Lycopene is a red-orange carotenoid found primarily in tomatoes and tomato-derived products and other red fruits and vegetables. Lycopene is a highly unsaturated acyclic isomer of beta carotene, is the predominant carotenoid in human plasma, and possesses potent antioxidant activity. There is mixed epidemiologic evidence that lycopene consumption is associated with a lower risk of prostate cancer. A nested case-control study in PLCO prospectively examined the intake of more than 25 tomato-containing foods by 29,361 men and found no correlation with the incidence of prostate cancer. Currently, no phase 3 trials examining the role of lycopene in prostate cancer prevention are being conducted.

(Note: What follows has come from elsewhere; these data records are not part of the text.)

-- ==== Sys2Proof/Machine/Power.lean ====
section
/-! DEFINITION. Chapter 16: domain requests, entries into retention and off, wakes, wake attempts and their failure, shelf, the
shutdown with test, and the power-fail input. -/

namespace Sys2Proof.Machine

/-- Change what the Pier keeps. -/
def Dev.modPier (d : Dev) (f : PierState → PierState) : Dev := { d with pier := f d.pier }

/-- The power domains 2-8. -/
def sleepDomains : List (Fin 9) := [2, 3, 4, 5, 6, 7, 8]

/-- The state of domain p as `ST` shows it. -/
def Dev.domSt (d : Dev) (p : Fin 9) : Nat := d.get (PIER.PDCTL_ST p)

/-- The clock domains of a power domain that nothing else shares (Table 16-1). -/
def domainClocks (p : Fin 9) : List (Fin 9) :=
  match p with
  | 1 => [2, 4] | 2 => [1] | 3 => [5] | 4 => [0, 3] | 5 => [6] | 6 => [8] | 7 => [7] | _ => []

/-- The state of domain p is shown; in RET and OFF its clocks stop, and when it is on those run that are not gated (R25, R454). -/
def Dev.setSt (d : Dev) (p : Fin 9) (v : Nat) : Dev :=
  (d.set (PIER.PDCTL_ST p) v).when (decide (v ≠ 3)) fun d =>
    d.each (domainClocks p) fun d n => d.setBit (CPM.DOMCTL_ACTIVE n) (decide (v = 0) && !d.bit (CPM.DOMCTL_GATE n))

/-- n open bytes (log 2). -/
def Dev.drawBytes (d : Dev) (n : Nat) : List Byte × Dev :=
  ((List.range n).map fun k => BitVec.ofNat 8 (Config.freeNat (d.free + k)), { d with free := d.free + n })

/-! ### What a loss of power leaves (R74, R77, R303) -/

/-- Registers that a reset other than power-on leaves: the Pier's, `LC.RSTCAUSE`, and the latch of R303. -/
def keptAddr (a : Nat) : Bool := decide (windowDomain a = some 0) || decide (a = 0x40010004) || decide (a = TH.LATCH_DIE.addr)

/-- The registers of domain p return to their reset values. -/
def Dev.resetDomain (d : Dev) (p : Fin 9) : Dev := d.resetRegs fun a => decide (windowDomain a = some p) && !keptAddr a

/-- The memories of a domain (Table 1-5) that lose power in OFF. -/
def clearSram (mem : Mem) (p : Fin 9) : Mem :=
  match p with
  | 1 => mem.clearRange 0x21000000 0x210C0000
  | 2 => mem.clearRange 0x20000000 0x20200000
  | 4 => mem.clearRange 0x22000000 0x22040000
  | 7 => mem.clearRange 0x24000000 0x24040000
  | 8 => mem.clearRange 0x23000000 0x230C0000
  | _ => mem

/-- What domains that lose their power leave in memory: the time of a NETWORK domain that ran (R468), no SRAM, and their directory words (R459). -/
def Dev.offMem (d : Dev) (doms : List (Fin 9)) (mem : Mem) : Mem :=
  doms.foldl offWord (doms.foldl clearSram (if doms.contains 7 && d.netclkRuns then latchTime d mem else mem))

Green tea (Camellia sinensis)

Green tea has been suggested to prevent prostate cancer based on epidemiologic observations of a low incidence of prostate cancer among Asians with a high dietary intake. Previous work has focused on the effects of polyphenols (ie, flavanols, also know as catechins), which account for 30% to 40% of extractable solids from dried green tea leaves. In vitro studies of (−)-epigallocatechin-3-gallate (the major polyphenolic constituent of green tea) have shown that it induces apoptosis, cell-growth inhibition, and cell cycle dysregulation of prostate cancer. In a small randomized, placebo-controlled, secondary chemoprevention trial of green tea catechin tablets in 60 men with HGPIN, 9 men in the placebo arm were diagnosed with prostate cancer at 1 year compared with only 1 in the treatment group. Confirmatory trials are needed to better assess the role of green tea consumption in the prevention of prostate cancer.

Statins

Statins are widely used cholesterol-lowering drugs given for the treatment and prevention of atherosclerotic cardiovascular disease. They inhibit 3-hydroxy-3-methylglutaryl coenzyme A (HMG-CoA), the rate-limiting enzyme in cholesterol biosynthesis. Statins may prevent the development of prostate cancer through anti-inflammatory effects, inhibiting angiogenesis, altering steroid hormone biosynthesis or metabolism, cell cycle regulation, or promoting apoptosis. Several observational studies have shown an inverse association between statin use and risk of prostate cancer, although others found no association, and 2 studies showed an increase in overall prostate cancer risk. Randomized trials of the use of statin to prevent cardiovascular disease reported no association with prostate cancer incidence, although such trials were limited by short durations of statin use, brief follow-up periods, and relatively young participants who develop few cancers. A meta-analysis of 6 randomized clinical trials, 6 cohort studies, and 7 case-control studies found no association between statin use and overall prostate cancer incidence but did find a protective association with advanced prostate cancer (HR, 0.77; 95% CI, 0.64–0.93). This finding suggests an effect of statins at a late stage in carcinogenesis (eg, tumor progression). Long-term statin users are generally healthier and more adherent to therapy and to screening for disease (and possibly earlier prostate cancer detection) than nonusers. Long-term statin users are generally healthier and more adherent to therapy and screening (leading to possibly earlier detection of prostate cancer) than non-users. Statin users have been shown to have lower serum PSA levels than nonusers. Although this result suggests an anticancer effect, decreased PSA levels could reduce the apparent incidence of prostate cancer in statin users, as there would be fewer individuals with elevated PSA levels to prompt prostate biopsy. Further research is needed to help determine the role, if any, of statins in the prevention of prostate cancer. The unexpected, nonstatistically significant increase in prostate cancer risk in men taking vitamin E in SELECT should caution against the use of statins as chemopreventive agents until there is evidence of a benefit from randomized trials.